Another important means of identifying criminals – that of fingerprinting – was also not used in the Jack the Ripper police investigation. Indeed, the idea that a person’s fingerprints might be used to connect them with a crime was not an established piece of police procedure.
The usefulness of fingerprint impressions to a criminal investigation had only emerged in 1880 when Dr Henry Faulds (1843 – 1930), a Scottish physician working at the Tsukiji Hospital in Tokyo, published a letter in the British scientific journal Nature.
In the letter he wrote of his interest in the finger impressions left behind on fragments of ancient pottery and wondered if fingerprints might not be a possible means of identification.
In response, Sir William Herschel (1833 – 1917) - who at the time was Chief Administrative Officer of the Hooghly district of Bengal, India - reported that he had been using thumb impressions to identify illiterate prisoners and workers in the course of his official duties.
The interest sparked by the Nature article led Sir Francis Galton (1822-1911) to undertake the first completely scientific appraisal of fingerprints in the course of which he corresponded with Herschel who won him over to the possibility of identification by fingerprints.
Galton’s research laid the ground work for Sir Edward Henry, who was appointed Inspector General of Police in Bengal in 1891, to devise a workable classification for fingerprints and, in 1896, he instructed the police forces under his command to adopt dactyloscopy (the term then used for fingerprinting) as the routine procedure for registering the identity of criminals.
The success of the new method was immediate and, as a result, the rate of criminal identification in India improved dramatically.
In 1901 Henry was appointed Assistant Commissioner of the Metropolitan Police and began implementing his new fingerprint system.
On September 13th 1902 Harry Jackson, a labourer, was jailed for seven years for having stolen some billiard balls from a house in Denmark Hill in London.
The police had discovered some fingerprints on some wet paint on a window ledge and, having called in the Metropolitan Police Fingerprint Bureau, were able to match the left thumb to Jackson who was duly prosecuted and, having been found guilty, achieved the distinction of being the first person in Britain to be convicted on fingerprint evidence.

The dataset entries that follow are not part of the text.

-- ==== Sys2Proof/Laws/Ops/Rings.lean ====
section
/-! SUPPORT. What the operations of Machine/Rings.lean may do: the parts each touches (`Edits`), said once. -/

set_option linter.unusedTactic false
set_option linter.unreachableTactic false
set_option Elab.async false

namespace Sys2Proof.Machine

theorem Dev.unmask_edits {m : Nat} {d₀ d : Dev} {v : Nat} (hm : Nat.land m 0x3 = 0x3 := by decide)
    (h : Edits m d₀ d) : Edits m d₀ (d.unmask v) := by
  refine Edits.andThen (t := 0x3) h ?_ hm
  have hf : FEdits 0x3 d.face { d.face with hst := { d.face.hst with
      msix := Maps.put d.face.hst.msix v { Maps.getD d.face.hst.msix v {} with masked := false, pend := false } } } :=
    Face.hst_edits (h := FEdits.refl _)
  refine Edits.updFace ?_ (Edits.refl _)
  split
  · exact Face.message_edits (h := hf)
  · exact hf

theorem Dev.overrun_edits {m : Nat} {d₀ d : Dev} {x1} (hm : Nat.land m 0x340040004c003 = 0x340040004c003 := by decide)
    (h : Edits m d₀ d) : Edits m d₀ (Dev.overrun d x1) := by
  refine Edits.andThen (t := 0x340040004c003) h ?_ hm
  unfold Dev.overrun
  repeat' first | with_reducible exact Edits.refl _ | with_reducible assumption | (with_reducible apply Dev.raise_at_edits <;> first | with_reducible assumption | decide | (dsimp only; decide) | skip) | (with_reducible apply Dev.raise_at2_edits <;> first | with_reducible assumption | decide | (dsimp only; decide) | skip) | (with_reducible apply Dev.raise_edits <;> first | with_reducible assumption | decide | (dsimp only; decide) | skip) | (with_reducible apply Dev.set_at_edits <;> first | with_reducible assumption | decide | (dsimp only; decide) | skip) | (with_reducible apply Dev.set_at2_edits <;> first | with_reducible assumption | decide | (dsimp only; decide) | skip) | (with_reducible apply Dev.set_edits <;> first | with_reducible assumption | decide | (dsimp only; decide) | skip) | (with_reducible apply Dev.setRing_edits <;> first | with_reducible assumption | decide | (dsimp only; decide) | skip) | with_reducible refine Edits.foldl _ (fun _ _ _ => ?_) _ ?_ | (extract_lets -merge +onlyGivenNames x; first | (refine (fun _ : Edits 0x340040004c003 d x => ?_) ?_; (on_goal 1 => clear_value x); (on_goal 2 => subst x)) | (have _h : ∃ y : Fld, y = x := ⟨x, rfl⟩; clear _h; subst x) | (have _h : ∃ y : Tsu, y = x := ⟨x, rfl⟩; clear _h; subst x) | (have _h : ∃ y : TrlRt, y = x := ⟨x, rfl⟩; clear _h; subst x) | (have _h : ∃ y : Clo, y = x := ⟨x, rfl⟩; clear _h; subst x) | (have _h : ∃ y : Face, y = x := ⟨x, rfl⟩; clear _h; subst x) | (have _h : ∃ y : HostIf, y = x := ⟨x, rfl⟩; clear _h; subst x) | (have _h : ∃ y : (_ → _), y = x := ⟨x, rfl⟩; clear _h; subst x) | clear_value x | subst x) | split | with_reducible refine Edits.upd (h := ?_)

end Sys2Proof.Machine
end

However, not everyone was impressed with this new breakthrough, as is evidence by a letter to The Times from "A Disgusted Magistrate" who opined that "...Scotland Yard, once known as the world's finest police organisation, will be the laughing stock of Europe it if insists on trying to trace criminals by odd ridges on their skins."
Three years later, in 1905, the two Stratton Brothers, Alfred and Albert, were successfully prosecuted and hanged for the murders of paint shop owner Thomas Farrow and his wife Anne on the strength of a thumbprint found on the shop's metal cash box. As a result Henry’s system of fingerprinting became an accepted part of police procedure around the world.
But all this was in the future for the detectives who were hunting Jack the Ripper in 1888.
Denied the advantages of forensic science and fingerprinting, they were forced to adopt a more (if you'll pardon the pun!) hands on approach to their investigation which combined local intelligence with sheer, hard investigative work.